Echeverry has an abundance of wisdom and personal experience to share, and not only as a Latino Catholic deacon. He has had a long career in media leadership with executive positions at AOL, The Walt Disney Company and Univision, and has helped fund, launch, operate and successfully exit a number of start-ups in the Tech/Media industry. He’s the founder of Black//Brown, an LA-based strategic advisory, and is involved with a number of nonprofits, as president of Sofesa.org, vice chairman of Catholic Answers, and on the boards of the Catholic Association of Latino Leaders, The Vida Initiative, Tepeyac Institute, Juan Diego Network and Sent Ventures. He also co-hosts two podcasts: The Diversity Remix, provocative conversations at the intersection of business, politics & culture; and Latino Leaders & Faith, a guest-driven show which highlights people living their Christian vocation in, and through, their positions of leadership. He is also a husband and father of five.
Echeverry shares his innovative strategies and solutions in his OSV Talk.
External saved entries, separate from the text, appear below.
-- ==== Sys2Proof/Laws/Exec.lean ====
section
/-! SUPPORT. What an instruction can change: one inversion lemma for all of `exec`, built from one lemma
per shared operation. Later proofs cite `exec_touch` and do not unfold a meaning. -/

namespace Sys2Proof.Machine

/-- Everything an instruction keeps, whatever it is: the images, the buttons, the parameters, the devices,
the cycle count, the trace, the frame count; the boot overlay never comes back (R61), the canonical forms
stay, F keeps its low bits clear (R20), Locked needs the Lock mode (R200), and only DI (`di`) can cancel a
pending enable (R192, R193). -/
structure Touch (di : Bool) (s t : State) : Prop where
  boot : t.boot = s.boot
  buttons : t.buttons = s.buttons
  cfg : t.cfg = s.cfg
  timer : t.timer = s.timer
  ppu : t.ppu = s.ppu
  rom : t.cart.rom = s.cart.rom
  kind : t.cart.kind = s.cart.kind
  eramSize : t.cart.eram.size = s.cart.eram.size
  totalCycles : t.out.totalCycles = s.out.totalCycles
  trace : t.out.trace = s.out.trace
  frames : t.out.frames = s.out.frames
  overlay : t.bootActive = true → s.bootActive = true
  busInv : s.busInv → t.busInv
  lowF : s.regs.f &&& 0x0F = 0 → t.regs.f &&& 0x0F = 0
  run : t.run = s.run ∨ t.run = .halted ∨ t.run = .stopped ∨
    (t.run = .locked ∧ s.cfg.illegalOpcodeMode = .lock)
  pending : di = false → s.imePending = true → t.imePending = true

theorem Touch.trans {di : Bool} {s t u : State} (h : Touch di s t) (k : Touch di t u) : Touch di s u where
  boot := k.boot.trans h.boot
  buttons := k.buttons.trans h.buttons
  cfg := k.cfg.trans h.cfg
  timer := k.timer.trans h.timer
  ppu := k.ppu.trans h.ppu
  rom := k.rom.trans h.rom
  kind := k.kind.trans h.kind
  eramSize := k.eramSize.trans h.eramSize
  totalCycles := k.totalCycles.trans h.totalCycles
  trace := k.trace.trans h.trace
  frames := k.frames.trans h.frames
  overlay := fun hu => h.overlay (k.overlay hu)
  busInv := fun hs => k.busInv (h.busInv hs)
  lowF := fun hs => k.lowF (h.lowF hs)
  run := by
    rcases k.run with hk | hk | hk | hk
    · rw [hk]; exact h.run
    · exact .inr (.inl hk)
    · exact .inr (.inr (.inl hk))
    · rw [h.cfg] at hk; exact .inr (.inr (.inr hk))
  pending := fun hd hs => k.pending hd (h.pending hd hs)

/-- A state that differs in the CPU's own part only. -/
theorem Touch.cpu {di : Bool} {s : State} (g : Regs) (ime pend : Bool) (c : Nat)
    (hf : s.regs.f &&& 0x0F = 0 → g.f &&& 0x0F = 0)
    (hp : di = false → s.imePending = true → pend = true) :
    Touch di s { s with regs := g, ime := ime, imePending := pend, cycles := c } where
  boot := rfl
  buttons := rfl
  cfg := rfl
  timer := rfl
  ppu := rfl
  rom := rfl
  kind := rfl
  eramSize := rfl
  totalCycles := rfl
  trace := rfl
  frames := rfl
  overlay := id
  busInv := id
  lowF := hf
  run := .inl rfl
  pending := hp

section
variable {di : Bool} (s : State)

theorem Touch.refl : Touch di s s := Touch.cpu s.regs s.ime s.imePending s.cycles id fun _ h => h

theorem Touch.regs (g : Regs) (hf : s.regs.f &&& 0x0F = 0 → g.f &&& 0x0F = 0) :
    Touch di s { s with regs := g } := Touch.cpu g s.ime s.imePending s.cycles hf fun _ h => h

theorem Touch.cost (c : Nat) : Touch di s (s.cost c) :=
  Touch.cpu s.regs s.ime s.imePending c id fun _ h => h
theorem Touch.setR8 (r : R8) (v : Byte) : Touch di s (s.setR8 r v) := Touch.regs s _ (by simp)
theorem Touch.setR16 (rr : R16) (v : Word) : Touch di s (s.setR16 rr v) := Touch.regs s _ (by simp)
theorem Touch.setHl (v : Word) : Touch di s (s.setHl v) := Touch.setR16 s .hl v
theorem Touch.setStkPair (rr : R16Stk) (v : Word) : Touch di s (s.setStkPair rr v) :=
  Touch.regs s _ (by cases rr <;> first | exact id | exact fun _ => maskF_low _)
theorem Touch.setPc (v : Word) : Touch di s (s.setPc v) := Touch.regs s _ id
theorem Touch.setSp (v : Word) : Touch di s (s.setSp v) := Touch.regs s _ id
theorem Touch.flags (z n h c : Bool) : Touch di s (s.flags z n h c) :=
  Touch.regs s _ fun _ => flagByte_low z n h c
theorem Touch.setFlags (o : AluOut) : Touch di s (s.setFlags o) := Touch.flags s o.z o.n o.h o.c

theorem Touch.busWrite (a : Word) (v : Byte) : Touch di s (s.busWrite a v) where
  boot := by simp
  buttons := by simp
  cfg := by simp
  timer := by simp
  ppu := by simp
  rom := by simp
  kind := by simp
  eramSize := by simp
  totalCycles := by simp
  trace := by simp
  frames := by simp
  overlay := (s.busWrite_busFrame a v).overlay
  busInv := fun h => State.busWrite_busInv h a v
  lowF := by simp
  run := .inl (by simp)
  pending := by simp

theorem Touch.setAtHL (v : Byte) : Touch di s (s.setAtHL v) := Touch.busWrite s s.hl v

theorem Touch.push16 (v : Word) : Touch di s (s.push16 v) :=
  (((Touch.setSp s _).trans (Touch.busWrite _ _ _)).trans (Touch.setSp _ _)).trans (Touch.busWrite _ _ _)

theorem Touch.returnToTop : Touch di s s.returnToTop := (Touch.setSp s _).trans (Touch.setPc _ _)

theorem Touch.setRun (r : RunState) (h : r = .halted ∨ r = .stopped ∨ (r = .locked ∧ s.cfg.illegalOpcodeMode = .lock)) :
    Touch di s { s with run := r } where
  boot := rfl
  buttons := rfl
  cfg := rfl
  timer := rfl
  ppu := rfl
  rom := rfl
  kind := rfl
  eramSize := rfl
  totalCycles := rfl
  trace := rfl
  frames := rfl
  overlay := id
  busInv := id
  lowF := id
  run := .inr h
  pending := fun _ h => h

theorem Touch.diagnose (d : Diagnostic) : Touch di s (s.diagnose d) where
  boot := rfl
  buttons := rfl
  cfg := rfl
  timer := rfl
  ppu := rfl
  rom := rfl
  kind := rfl
  eramSize := rfl
  totalCycles := rfl
  trace := rfl
  frames := rfl
  overlay := id
  busInv := id
  lowF := id
  run := .inl rfl
  pending := fun _ h => h

end

/-- The costs of a step (R232). -/
abbrev stepCosts : List Nat := [4, 8, 12, 16, 20, 24]

/-- What `exec` answers: a next state, what it keeps, and its cost. -/
abbrev Completes (di : Bool) (s : State) (r : Host.Outcome State Fault Refusal) : Prop :=
  ∃ t, r = .next t ∧ Touch di s t ∧ t.cycles ∈ stepCosts

theorem Completes.done {di : Bool} {s t : State} (c : Nat) (h : Touch di s t) (hc : c ∈ stepCosts) :
    Completes di s (done c t) := ⟨t.cost c, rfl, h.trans (Touch.cost t c), hc⟩

section
variable {di : Bool} (s : State)

theorem ldReg_completes (r r' : R8) : Completes di s (ldReg r r' s) := .done 4 (.setR8 s _ _) (by decide)
theorem ldImm_completes (r : R8) (n : Byte) : Completes di s (ldImm r n s) := .done 8 (.setR8 s _ _) (by decide)
theorem ldFromHL_completes (r : R8) : Completes di s (ldFromHL r s) := .done 8 (.setR8 s _ _) (by decide)
theorem ldToHL_completes (r : R8) : Completes di s (ldToHL r s) := .done 8 (.setAtHL s _) (by decide)
theorem ldAFrom_completes (a : Word) (c : Nat) (hc : c ∈ stepCosts) : Completes di s (ldAFrom a c s) :=
  .done c (.setR8 s _ _) hc
theorem ldATo_completes (a : Word) (c : Nat) (hc : c ∈ stepCosts) : Completes di s (ldATo a c s) :=
  .done c (.busWrite s _ _) hc
theorem ldAToHLThen_completes (w : Word) : Completes di s (ldAToHLThen w s) :=
  .done 8 ((Touch.setAtHL s _).trans (.setHl _ _)) (by decide)
theorem ldAFromHLThen_completes (w : Word) : Completes di s (ldAFromHLThen w s) :=
  .done 8 ((Touch.setR8 s _ _).trans (.setHl _ _)) (by decide)
theorem ldPair_completes (rr : R16) (n : Word) : Completes di s (ldPair rr n s) :=
  .done 12 (.setR16 s _ _) (by decide)
theorem pushPair_completes (rr : R16Stk) : Completes di s (pushPair rr s) := .done 16 (.push16 s _) (by decide)
theorem popPair_completes (rr : R16Stk) : Completes di s (popPair rr s) :=
  .done 12 ((Touch.setSp s _).trans (.setStkPair _ _ _)) (by decide)
theorem busWrite16_completes (a : Word) (v : Word) : Completes di s (done 20 (s.busWrite16 a v)) :=
  .done 20 ((Touch.busWrite s _ _).trans (.busWrite _ _ _)) (by decide)

theorem Touch.aluWith (op : AluOp) (b : Byte) : Touch di s (s.aluWith op b) := by
  unfold State.aluWith
  split
  · exact (Touch.setR8 s _ _).trans (.setFlags _ _)
  · exact .setFlags s _

theorem aluReg_completes (op : AluOp) (r : R8) : Completes di s (aluReg op r s) := .done 4 (.aluWith s _ _) (by decide)
theorem aluMem_completes (op : AluOp) : Completes di s (aluMem op s) := .done 8 (.aluWith s _ _) (by decide)
theorem aluImm8_completes (op : AluOp) (n : Byte) : Completes di s (aluImm8 op n s) :=
  .done 8 (.aluWith s _ _) (by decide)
theorem incReg_completes (r : R8) : Completes di s (incReg r s) :=
  .done 4 ((Touch.setR8 s _ _).trans (.setFlags _ _)) (by decide)
theorem decReg_completes (r : R8) : Completes di s (decReg r s) :=
  .done 4 ((Touch.setR8 s _ _).trans (.setFlags _ _)) (by decide)
theorem setAtHLFlags_completes (c : Nat) (hc : c ∈ stepCosts) (o : AluOut) :
    Completes di s (done c ((s.setAtHL o.r).setFlags o)) := .done c ((Touch.setAtHL s _).trans (.setFlags _ _)) hc
theorem addToHL_completes (rr : R16) : Completes di s (addToHL rr s) :=
  .done 8 ((Touch.setHl s _).trans (.flags _ _ _ _ _)) (by decide)
theorem incPair_completes (rr : R16) : Completes di s (incPair rr s) := .done 8 (.setR16 s _ _) (by decide)
theorem decPair_completes (rr : R16) : Completes di s (decPair rr s) := .done 8 (.setR16 s _ _) (by decide)
theorem rotA_completes (op : RotOp) : Completes di s (rotA op s) :=
  .done 4 ((Touch.setR8 s _ _).trans (.flags _ _ _ _ _)) (by decide)
theorem rotReg_completes (op : RotOp) (r : R8) : Completes di s (rotReg op r s) :=
  .done 8 ((Touch.setR8 s _ _).trans (.setFlags _ _)) (by decide)
theorem rotMem_completes (op : RotOp) : Completes di s (rotMem op s) :=
  .done 16 ((Touch.setAtHL s _).trans (.setFlags _ _)) (by decide)
theorem bitReg_completes (b : Fin 8) (r : R8) : Completes di s (bitReg b r s) :=
  .done 8 (.flags s _ _ _ _) (by decide)
theorem bitMem_completes (b : Fin 8) : Completes di s (bitMem b s) := .done 12 (.flags s _ _ _ _) (by decide)
theorem resReg_completes (b : Fin 8) (r : R8) : Completes di s (resReg b r s) := .done 8 (.setR8 s _ _) (by decide)
theorem resMem_completes (b : Fin 8) : Completes di s (resMem b s) := .done 16 (.setAtHL s _) (by decide)
theorem setReg_completes (b : Fin 8) (r : R8) : Completes di s (setReg b r s) := .done 8 (.setR8 s _ _) (by decide)
theorem setMem_completes (b : Fin 8) : Completes di s (setMem b s) := .done 16 (.setAtHL s _) (by decide)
All Catholics need to embrace our “missionary mandate,” he says, as explained in the Catechism:
The missionary mandate: “Having been divinely sent to the nations that she might be ‘the universal sacrament of salvation,’ the Church, in obedience to the command of her founder and because it is demanded by her own essential universality, strives to preach the Gospel to all men”: “Go therefore and make disciples of all nations, baptizing them in the name of the Father and of the Son and of the Holy Spirit, teaching them to observe all that I have commanded you; and Lo, I am with you always, until the close of the age.” (849)
Along these lines, an important strategy is a mission both to and by the Latino community. “We are the spiritual heirs of St. Juan Diego,” he said, who “led a spiritual revolution that Christianized an entire pagan continent.” Today’s Latino Catholics have a “tremendous opportunity” to imitate his example.
“As the Latino population goes in the US, so goes the Catholic Church,” Echeverry said in an interview with Aleteia. “The opportunities and need to activate and detonate this massively important cohort for the good of the Church cannot be understated.”
He hopes that all Catholics can embrace the missionary mandate. “No matter who you are, or what your personal background, you have a role to play in the conversation about Latino Catholics for the continued evangelization, conversion and perfection of the Church in the United States,” he said.